A 915 kg two-stage rocket is traveling at a speed of 5.50×10^3 m/s with respect to Earth when a pre-designed explosion separates the rocket into two sections of equal mass that then move at a speed of 4.00×10^3 m/s relative to each other along the original line of motion. What is the speed of each section (relative to Earth) after the explosion? AND How much energy was supplied by the explosion? [Hint: What is the change in KE as a result of the explosion?] Please help step by step. I've tried this problem so many times but cant get the correct answer
For any future students (likely SBU like myself), the line "4000m/s relative to each other along the original line of motion" translates to Va=Vb+4000m/s
To solve this problem, we can use the principles of conservation of momentum and conservation of kinetic energy. Let's break it down step by step:
Step 1: Calculate the total momentum before the explosion.

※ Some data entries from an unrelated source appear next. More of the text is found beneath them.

/-- An address in the ILM's window leads nowhere else. -/
theorem route_of_hitsIlm (h : s.hitsIlm pa.toNat) :
    route s pa acc = if pa.toNat - s.ilmBase < s.cfg.ilmSize then .ok (.ilm (pa.toNat - s.ilmBase)) s
      else .raise (.nonexistentLocalMemory (acc == .fetch)) s :=
  if_pos (Bool.and_eq_true_iff.2 h)

/-- The DLM comes after the ILM. -/
theorem route_of_hitsDlm (hilm : ¬s.hitsIlm pa.toNat) (h : s.hitsDlm acc pa.toNat) :
    route s pa acc = if pa.toNat - s.dlmBase < s.dlmView then .ok (.dlm (s.coreBank (pa.toNat - s.dlmBase))) s
      else .raise (.nonexistentLocalMemory false) s := by
  obtain ⟨hon, hacc, hwin⟩ := h
  have hdlm : (s.dlmOn && acc != .fetch && lmWindow s.cfg.dlmBsav1 s.dlmBase s.dlmView pa.toNat) = true := by
    simp [hon, hacc, hwin]
  exact (if_neg (mt Bool.and_eq_true_iff.1 hilm)).trans (if_pos hdlm)

/-- The bus comes last. -/
theorem route_of_misses (hilm : ¬s.hitsIlm pa.toNat) (hdlm : ¬s.hitsDlm acc pa.toNat) :
    route s pa acc = if s.hsmpBroken then .stop .hsmpRangePattern else .ok (.bus pa.toNat) s := by
  have hdlm' : ¬(s.dlmOn && acc != .fetch && lmWindow s.cfg.dlmBsav1 s.dlmBase s.dlmView pa.toNat) = true := by
    simpa [and_assoc] using hdlm
  exact (if_neg (mt Bool.and_eq_true_iff.1 hilm)).trans (if_neg hdlm')

end

/-! ## Sizes, bases and windows (R216, R220, R521, R522) -/

/-- The size a code names, as a product. -/
theorem lmSizeOf_eq (z : BitVec 4) :
    lmSizeOf z =
      if z.toNat ≤ 8 then 4096 * 2 ^ z.toNat else if z = 9#4 then 1024 else if z = 10#4 then 2048 else 0 := by
  rw [lmSizeOf, Nat.shiftLeft_eq]

/-- With BSAV 0 the base is its 1MB field. -/
theorem lmBase_of_bsav0 {bsav1 : Bool} (h : bsav1 = false) (size : Nat) (reg : Word) :
    lmBase bsav1 size reg = (reg.extractLsb' 20 12).toNat * 2 ^ 20 := by
  have hfield : (reg.extractLsb' 20 12).toNat = reg.toNat / 2 ^ 20 := by
    rw [BitVec.extractLsb'_toNat, Nat.shiftRight_eq_div_pow]
    exact Nat.mod_eq_of_lt (by omega)
  rw [lmBase, if_pos h, hfield]
  norm_num

/-- With BSAV 1 the base is aligned to the size. -/
theorem lmBase_of_bsav1 {bsav1 : Bool} {size : Nat} (h : bsav1 = true) (hsize : 0 < size) (reg : Word) :
    lmBase bsav1 size reg = reg.toNat / size * size := by
  rw [lmBase, if_neg (by simp [h]), if_neg hsize.ne']

theorem lmWindow_false_iff (base view a : Nat) :
    lmWindow false base view a = true ↔ a / 2 ^ 20 = base / 2 ^ 20 := beq_iff_eq

theorem lmWindow_true_iff (base view a : Nat) :
    lmWindow true base view a = true ↔ base ≤ a ∧ a < base + view := by
  simp [lmWindow]

/-! ## The enables and double-buffer mode (R47, R48, R215, R219, R221) -/

theorem ilmBsav1_iff (c : Config) : c.ilmBsav1 = true ↔ c.icmCfg.extractLsb' 13 2 = 1#2 := beq_iff_eq

theorem dlmBsav1_iff (c : Config) : c.dlmBsav1 = true ↔ c.dcmCfg.extractLsb' 13 2 = 1#2 := beq_iff_eq

theorem ilmOn_iff (s : State) :
    s.ilmOn = true ↔ s.cfg.icmCfg.extractLsb' 10 3 ≠ 0#3 ∧ s.mr.ilmb.getLsbD 0 = true :=
  Bool.and_eq_true_iff.trans (and_congr_left' bne_iff_ne)

theorem dlmOn_iff (s : State) :
    s.dlmOn = true ↔ s.cfg.dcmCfg.extractLsb' 10 3 ≠ 0#3 ∧ s.mr.dlmb.getLsbD 0 = true :=
  Bool.and_eq_true_iff.trans (and_congr_left' bne_iff_ne)

theorem dbm_iff (s : State) :
    s.dbm = true ↔ s.cfg.dcmCfg.extractLsb' 10 3 = 2#3 ∧ s.mr.dlmb.getLsbD 5 = true :=
  Bool.and_eq_true_iff.trans (and_congr_left' beq_iff_eq)

/-! ## The undefined HSMP ranges (R230) -/

/-- The patterns of R230 as numbers. -/
theorem toNat_allOnes_shiftLeft : ∀ k < 13, (BitVec.allOnes 12 <<< k).toNat = 4096 - 2 ^ k := by decide

theorem hsmpRangeOk_iff (saddr : Word) :
    hsmpRangeOk saddr = true ↔ ∃ k < 13, (saddr.extractLsb' 1 12).toNat = 4096 - 2 ^ k := by
  have hpattern (k : Nat) (hk : k < 13) :
      field saddr 1 12 = BitVec.allOnes 12 <<< k ↔ (saddr.extractLsb' 1 12).toNat = 4096 - 2 ^ k := by
    rw [← toNat_allOnes_shiftLeft k hk, BitVec.toNat_inj, field]
  simp only [hsmpRangeOk, List.any_eq_true, List.mem_range, beq_iff_eq]
  exact exists_congr fun k => and_congr_right (hpattern k)

theorem hsmpBroken_iff (s : State) :
    s.hsmpBroken = true ↔ s.cfg.hasHsmp = true ∧ s.cfg.hsmpVersion2 = true ∧ s.mr.hsmpSaddr.getLsbD 0 = true
      ∧ ∀ k ≤ 12, (s.mr.hsmpSaddr.extractLsb' 1 12).toNat ≠ 4096 - 2 ^ k := by
  have hrange : hsmpRangeOk s.mr.hsmpSaddr = false
      ↔ ∀ k ≤ 12, (s.mr.hsmpSaddr.extractLsb' 1 12).toNat ≠ 4096 - 2 ^ k := by
    rw [← Bool.not_eq_true, hsmpRangeOk_iff]
    simp [Nat.lt_succ_iff]
  simp only [State.hsmpBroken, Bool.and_eq_true, Bool.not_eq_true', hrange, bit_eq, and_assoc]

/-- Settles O15: routing by the windows an address hits (`route_of_hitsIlm`, `route_of_hitsDlm`, `route_of_misses`),
then the conditions and places it reads, each by its own lemma. -/
theorem routingOrder : Obligations.RoutingOrder := by
  refine ⟨fun s pa acc => ⟨?ilm, ?beyondIlm, ?dlm, ?beyondDlm, ?broken, ?bus⟩, fun s => ?registers,
    fun base view a => ⟨lmWindow_false_iff base view a, lmWindow_true_iff base view a⟩,
    fun c => ⟨lmSizeOf_eq c.ilmSz, lmSizeOf_eq c.dlmSz⟩⟩
  case ilm => exact fun hilm hoff => (route_of_hitsIlm hilm).trans (if_pos hoff)
  case beyondIlm => exact fun hilm hoff => (route_of_hitsIlm hilm).trans (if_neg hoff.not_gt)
  case dlm =>
    intro hilm hdlm hoff
    rw [← coreBank_eq_add]
    exact (route_of_hitsDlm hilm hdlm).trans (if_pos hoff)
  case beyondDlm => exact fun hilm hdlm hoff => (route_of_hitsDlm hilm hdlm).trans (if_neg hoff.not_gt)
  case broken => exact fun hilm hdlm hbroken => (route_of_misses hilm hdlm).trans (if_pos hbroken)
  case bus => exact fun hilm hdlm hsound => (route_of_misses hilm hdlm).trans (if_neg (by simp [hsound]))
  case registers =>
    refine ⟨⟨fun h => lmBase_of_bsav0 h _ _, fun h hsize => lmBase_of_bsav1 h hsize _⟩,
      ⟨fun h => lmBase_of_bsav0 h _ _, fun h hsize => lmBase_of_bsav1 h hsize _⟩,
      ilmBsav1_iff s.cfg, dlmBsav1_iff s.cfg, ?_, ?_, dbm_iff s, rfl, ilmOn_iff s, dlmOn_iff s, hsmpBroken_iff s⟩
    · exact fun hdoubled => if_pos ((dbm_iff s).2 hdoubled)
    · exact fun hsingle => if_neg (mt (dbm_iff s).1 hsingle)

end Sys2Proof.Machine
end

section
/-! PROOFS. What the TLB instructions of statements O36 to O39 share: they complete under the MMU in superuser mode, and
what a TLB entry reads as after a write. -/

namespace Sys2Proof.Machine

/-- A TLBOP of the MMU runs in superuser mode (R600, D33). -/
theorem mmuOnly_of_hasMmu {s : State} (r : Res Word) (hmmu : s.cfg.hasMmu = true) (hsuper : s.superuser = true) :
    mmuOnly s r = r := by
  rw [mmuOnly, if_pos hmmu, privileged, if_pos hsuper]

/-- A TLBOP with a form for the MMU takes it in superuser mode. -/
theorem mmuOrMpu_of_hasMmu {s : State} (mmu mpu : Res Word) (hmmu : s.cfg.hasMmu = true)
    (hsuper : s.superuser = true) : mmuOrMpu s mmu mpu = mmu := by
  rw [mmuOrMpu, if_pos hmmu, privileged, if_pos hsuper]

/-- Reading a TLB entry after a write of an entry. -/
theorem Tlb.read_write (t : Tlb) (k : Nat) (e : TlbEntry) (j : Nat) :
    (t.write k e).read j = if j = k then e else t.read j := by
  rw [Tlb.read, Tlb.write, cellGet_cellPut]
  split <;> rfl

@[simp] theorem Tlb.read_write_self (t : Tlb) (k : Nat) (e : TlbEntry) : (t.write k e).read k = e := by
  rw [Tlb.read_write, if_pos rfl]

theorem Tlb.read_write_of_ne (t : Tlb) {k j : Nat} (e : TlbEntry) (h : j ≠ k) : (t.write k e).read j = t.read j := by
  rw [Tlb.read_write, if_neg h]

end Sys2Proof.Machine
end

section
/-! PROOFS. Statement O36: TLBOP TRD and TWR under the MMU. -/

namespace Sys2Proof.Machine

/-! ## The two operations (R601, R602) -/

/-- TRD under the MMU in superuser mode completes. -/
theorem exec_tlbopTrd_of_hasMmu {s : State} (ra : Reg) (hmmu : s.cfg.hasMmu = true) (hsuper : s.superuser = true) :
    exec (.tlbopTrd ra) s = .next ((tlbTargetRead s (s.x ra)).retire s.pc s.next4) :=
  congrArg (complete s) (mmuOrMpu_of_hasMmu _ _ hmmu hsuper)

/-- TWR under the MMU in superuser mode completes. -/
theorem exec_tlbopTwr_of_hasMmu {s : State} (ra : Reg) (hmmu : s.cfg.hasMmu = true) (hsuper : s.superuser = true) :
    exec (.tlbopTwr ra) s = .next ((tlbTargetWrite s (s.x ra)).retire s.pc s.next4) :=
  congrArg (complete s) (mmuOrMpu_of_hasMmu _ _ hmmu hsuper)

/-- TLB_MISC from a context and a page size (R601). -/
theorem zext_cid_psz (cid : BitVec 9) (psz : BitVec 4) : zext (cid ++ psz) = 0#19 ++ cid ++ psz := by
  refine BitVec.eq_of_getLsbD_eq fun i hi => ?_
  simp only [zext, BitVec.getLsbD_setWidth, BitVec.getLsbD_append, BitVec.getLsbD_zero]
  grind

/-- TRD of a way that exists (R601). -/
theorem tlbTargetRead_of_way {s : State} {x : Word} (h : entryWay s.cfg x < s.cfg.tlbWays) :
    tlbTargetRead s x = { s with mr := { s.mr with
      tlbVpn := (s.tlb.read (entryNumber s.cfg x)).vpn ++ 0#12
      tlbData := (s.tlb.read (entryNumber s.cfg x)).pte
      tlbMisc := 0#19 ++ (s.tlb.read (entryNumber s.cfg x)).cid ++ (s.tlb.read (entryNumber s.cfg x)).psz } } := by
  rw [← zext_cid_psz, tlbTargetRead, if_pos h]

/-- TWR of a way that exists (R602). -/
theorem tlbTargetWrite_of_way {s : State} {x : Word} (h : entryWay s.cfg x < s.cfg.tlbWays) :
    tlbTargetWrite s x = { s with
      tlb := s.tlb.write (entryNumber s.cfg x) (entryOfPte s.accVpn s.cid s.accPsz s.mr.tlbData false) } :=
  if_pos h

/-- One bit as a field. -/
theorem ofBool_getLsbD (v : Word) (i : Nat) : BitVec.ofBool (v.getLsbD i) = v.extractLsb' i 1 :=
  BitVec.eq_of_getLsbD_eq fun j hj => by
    obtain rfl : j = 0 := by omega
    simp

/-- An entry made from a PTE word with 0 in the Reserved bit 11 gives the word back (R202). -/
theorem pte_entryOfPte (vpn : BitVec 20) (cid : BitVec 9) (psz : BitVec 4) {pte : Word} (lock : Bool)
    (h : within 0xFFFFF7FF#32 pte) : (entryOfPte vpn cid psz pte lock).pte = pte := by
  have h11 : pte.extractLsb' 11 1 = 0#1 := extractLsb'_eq_zero_of_within h (by decide)
  simp only [TlbEntry.pte, entryOfPte, field, bit_eq, ofBool_getLsbD, ← h11]
  simp (disch := rfl) only [BitVec.extractLsb'_append_extractLsb'_eq_extractLsb']
  exact BitVec.extractLsb'_eq_self

/-! ## The geometry (R50, R406, R612) -/

/-- Sets and ways without FATB. -/
theorem tlbGeometry_of_not_fatb {c : Config} (h : c.mmuCfg.getLsbD 7 = false) :
    c.tlbSets = 4 * 2 ^ (c.mmuCfg.extractLsb' 11 3).toNat ∧ c.tlbWays = (c.mmuCfg.extractLsb' 8 3).toNat + 1 := by
  have hfatb : ¬ c.fatb = true := Bool.eq_false_iff.1 h
  constructor
  · rw [Config.tlbSets, Config.log2Sets, if_neg hfatb, Nat.pow_add]
    rfl
  · exact if_neg hfatb

/-- Sets and ways with FATB. -/
theorem tlbGeometry_of_fatb {c : Config} (h : c.mmuCfg.getLsbD 7 = true) :
    c.tlbSets = 1 ∧ c.tlbWays = (c.mmuCfg.extractLsb' 8 7).toNat := by
  have hfatb : c.fatb = true := h
  constructor
  · rw [Config.tlbSets, Config.log2Sets, if_pos hfatb, Nat.pow_zero]
  · exact if_pos hfatb

theorem tlbWays_lt (c : Config) : c.tlbWays < 2 ^ 7 := by
  rw [Config.tlbWays]
  split
  · exact (field c.mmuCfg 8 7).isLt
  · have := (field c.mmuCfg 8 3).isLt
    omega

/-- The width of a way number is ceil(log2(K)): the least that holds all ways (R406). -/
theorem wayBits_spec (c : Config) : c.tlbWays ≤ 2 ^ c.wayBits ∧ ∀ b < c.wayBits, 2 ^ b < c.tlbWays := by
  rw [Config.wayBits]
  cases hfind : (List.range 8).find? (fun b => decide (c.tlbWays ≤ 2 ^ b)) with
  | none =>
    have hnone := List.find?_eq_none.1 hfind 7 (by decide)
    exact absurd (decide_eq_true (tlbWays_lt c).le) hnone
  | some b =>
    obtain ⟨hb, -, hleast⟩ := List.find?_range_eq_some.1 hfind
    exact ⟨of_decide_eq_true hb, fun b' hb' => by simpa using hleast b' hb'⟩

The momentum (p) of an object can be calculated by multiplying its mass (m) by its velocity (v). In this case, the mass (m) of the two-stage rocket is 915 kg, and its velocity (v) is 5.50×10^3 m/s.
Therefore, the total momentum before the explosion is:
Total momentum = 915 kg × 5.50×10^3 m/s
Total momentum = 5.0325×10^6 kg·m/s
Step 2: Apply the conservation of momentum.
According to the conservation of momentum, the total momentum before the explosion is equal to the total momentum after the explosion. Since the two sections of the rocket have equal mass after the explosion, we can assume they have the same momentum.
Let the velocity of one section be v1 and the velocity of the other section be v2.
The momentum of the first section is:
Momentum of section 1 = (mass of section 1) × (velocity of section 1)
Momentum of section 1 = (915 kg/2) × v1
The momentum of the second section is:
Momentum of section 2 = (mass of section 2) × (velocity of section 2)
Momentum of section 2 = (915 kg/2) × v2
As mentioned earlier, the total momentum after the explosion is equal to the total momentum before the explosion:
Momentum of section 1 + Momentum of section 2 = Total momentum
Substituting the values:
(915 kg/2) × v1 + (915 kg/2) × v2 = 5.0325×10^6 kg·m/s
Step 3: Calculate the velocities after the explosion.
From the given information, we know that the velocity of one section relative to the other section is 4.00×10^3 m/s. Therefore, we can express the velocity of one section in terms of the other section's velocity:
v1 = v2 + 4.00×10^3 m/s
Now, we can substitute this expression into the equation from Step 2:
(915 kg/2) × (v2 + 4.00×10^3 m/s) + (915 kg/2) × v2 = 5.0325×10^6 kg·m/s
Simplifying the equation:
915 kg × v2 + 4.00×10^3 kg·m/s + 915 kg × v2 = 10.065×10^6 kg·m/s
1830 kg × v2 = 10.065×10^6 kg·m/s - 4.00×10^3 kg·m/s
1830 kg × v2 = 10.061×10^6 kg·m/s
Dividing both sides by 1830 kg:
v2 = (10.061×10^6 kg·m/s) / (1830 kg)
Calculating v2:
v2 ≈ 5497.82 m/s
Since v1 = v2 + 4.00×10^3 m/s, we can calculate v1:
v1 ≈ 5497.82 m/s + 4.00×10^3 m/s
v1 ≈ 9497.82 m/s
Step 4: Calculate the change in kinetic energy.
The change in kinetic energy can be calculated by subtracting the initial kinetic energy from the final kinetic energy.
The initial kinetic energy of the two-stage rocket is:
Initial kinetic energy = (1/2) × (mass of the rocket) × (velocity of the rocket)^2
Initial kinetic energy = (1/2) × 915 kg × (5.50×10^3 m/s)^2
The final kinetic energy of each section can be calculated using their mass and velocity:
Final kinetic energy = (1/2) × (mass of each section) × (velocity of each section)^2
Final kinetic energy = (1/2) × (915 kg/2) × (5497.82 m/s)^2
The change in kinetic energy is then:
Change in kinetic energy = (Final kinetic energy) - (Initial kinetic energy)
Plug in the given values and calculate to find the answer.
I hope this step-by-step explanation helps you understand the problem better and assists you in finding the correct answer.